Виттория Аккоромбона - Людвиг Тик
Шрифт:
Интервал:
Закладка:
— О, вы, бессердечный, злой старец, — воскликнул Капорале, — если у вас был такой печальный опыт, то вы правы только наполовину, ибо совсем забываете упомянуть и о преимуществах такого положения.
— Всё выглядит в мире так, — ответил Спероне, — как хочет видеть сам человек. Но будьте уверены, положение бедного Тассо именно таково, как я описал, а его успех лишь подтверждает мои слова. Я знаю, что он уже давно тяготится своим положением там, в Ферраре; он тоскует по новым друзьям, не может жить и творить без поддержки, но ему не хватает мужества открыто порвать с двором. Новый великий герцог Флорентийский, Франческо, достаточно тщеславен, чтобы иметь рядом в числе своих приближенных знаменитого человека; тайные послания, посредничество чужеземцев, унизительные предложения — всё удручает беднягу, соблазны двора и притягивают, и пугают его, а между тем князь и женщины снова приветливы, они льстят ему и его таланту; он снова переживает золотые дни и блаженно витает в лучах заката. Но Феррарец хорошо знает, что поэт уже собрался уйти от него; нет недостатка и в сплетниках, которые настраивают его против бедняги. Прежде он был в доверительных отношениях с Пигной, секретарь Гварини{70} тоже по-дружески относился к нему; теперь они — его противники, а последний — его открытый враг, хитрый, ловкий человек, обладающий выдержкой, так не хватающей Торквато, при этом тоже поэт, и одаренный, — как тут не вспыхнуть ревности. Сейчас его вызвал сюда, в Рим, самый верный друг и покровитель Сципио Гонзага{71}, герцог с неохотой дал ему отпуск, ибо знает, что здесь, должно быть, ведутся переговоры Тассо с кардиналом Фернандо Медичи; Сципио, наверняка, рассчитывает привлечь даже папу на сторону поэта, чтобы тот выделил ему здесь каноникат или приход, но папа, конечно, не хочет обидеть Феррарца из-за малозначительного дела; Медичи не может слишком открыто выступать со своими предложениями; д’Эсте из тщеславия считает это дело гораздо важнее других, оба не доверяют нерешительному характеру Тассо, и отношения так запутываются и осложняются, что дело должно закончиться явно не в пользу поэта.
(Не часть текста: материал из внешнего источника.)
-- ==== Sys2Proof/Config.lean ====
section
/-! DEFINITION. What the manual leaves to the implementation, and the free values: constants without a body, so no
proof can learn a value of them. Each is named in the assumption log (log 9, 10, 15). -/

namespace Sys2Proof.Config

/-- Control-space offset of a register block: reported only through BLOCK_BASE (R31). Free. -/
opaque blockBase : Nat → BitVec 32
/-- Size of a register block that no chapter states (R31). Free. -/
opaque blockSize : Nat → BitVec 32
/-- VERSION of a block's register map: "per block" (R54). Free. -/
opaque blockVersion : Nat → BitVec 8
/-- A fresh value for each draw of the counter: TRNG, LFSR and undefined values. Free. -/
opaque fresh : Nat → BitVec 64
/-- A fresh choice among n ways or entries, n > 0: tree pseudo-LRU victims (R147, R155). Free; used modulo n. -/
opaque choose : Nat → Nat
/-- Core cycles that a command takes, which the manual does not bind (R13). Free. -/
opaque cycles : Nat → Nat
/-- CRC-16 of a flit over its payload, MASK and sideband (R208), whose polynomial and payload layout the manual does not give: by the
sideband and the data. Free. -/
opaque flitCrc : BitVec 48 → BitVec 64 → BitVec 512 → BitVec 16
/-- Occupancy, at a draw of the counter, of a pipeline structure that State does not hold (R450): free. -/
opaque occupancy : Nat → Nat → Nat
/-- The result of a RISC-V instruction that the manual takes from the standard and does not restate: encoding and
operands. Free. -/
opaque riscvResult : BitVec 32 → BitVec 64 → BitVec 64 → BitVec 64
/-- The element result of a vector instruction of the standard that the manual does not restate. Free. -/
opaque riscvVector : BitVec 32 → BitVec 256 → BitVec 256 → BitVec 256
/-- The flags of a vector FP instruction of the standard that the manual does not restate, by encoding and operands. Free. -/
opaque riscvVectorFlags : BitVec 32 → BitVec 256 → BitVec 256 → BitVec 5
/-- The bits of one dynamic Huffman block after its three header bits, that COMPRESS produces at a level from the input
before it in the window and its own input: the hash chain's candidate order and the code tables are not given bit for bit
(R315). Free. -/
opaque deflateBlock : Nat → List (BitVec 8) → List (BitVec 8) → List Bool
/-- The body of one zstd compressed block that COMPRESS produces likewise (R315). Free. -/
opaque zstdBlock : Nat → List (BitVec 8) → List (BitVec 8) → List (BitVec 8)
/-- Vendor, device, revision and subsystem IDs and serial number from fuses (R379), and the RERI vendor ID (R418). Free. -/
opaque vendorId : Nat → BitVec 32
/-- Data of a burst with three or more devices in error: detected or miscorrected, not guaranteed (R227). Free. -/
opaque miscorrect : Nat → Bool
/-- Data that a wrong decode returns (R227: "with the data as decoded"). Free. -/
opaque decodedLine : Nat → BitVec 512 → BitVec 512

end Sys2Proof.Config
end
— Ваш рассказ действительно печален, — промолвила одна красивая молодая синьора, — и если ваше предсказание верно, то я уже сейчас оплакиваю милого Тассо. Ваши слова о природе человеческих отношений так верны: каждое сословие должно утвердиться, каждый остроумный человек наживает себе врагов, министр и советник поддаются соблазну изменить своему долгу; кто живет среди людей, рискует попасть в переплет и должен бороться, мыслить и работать.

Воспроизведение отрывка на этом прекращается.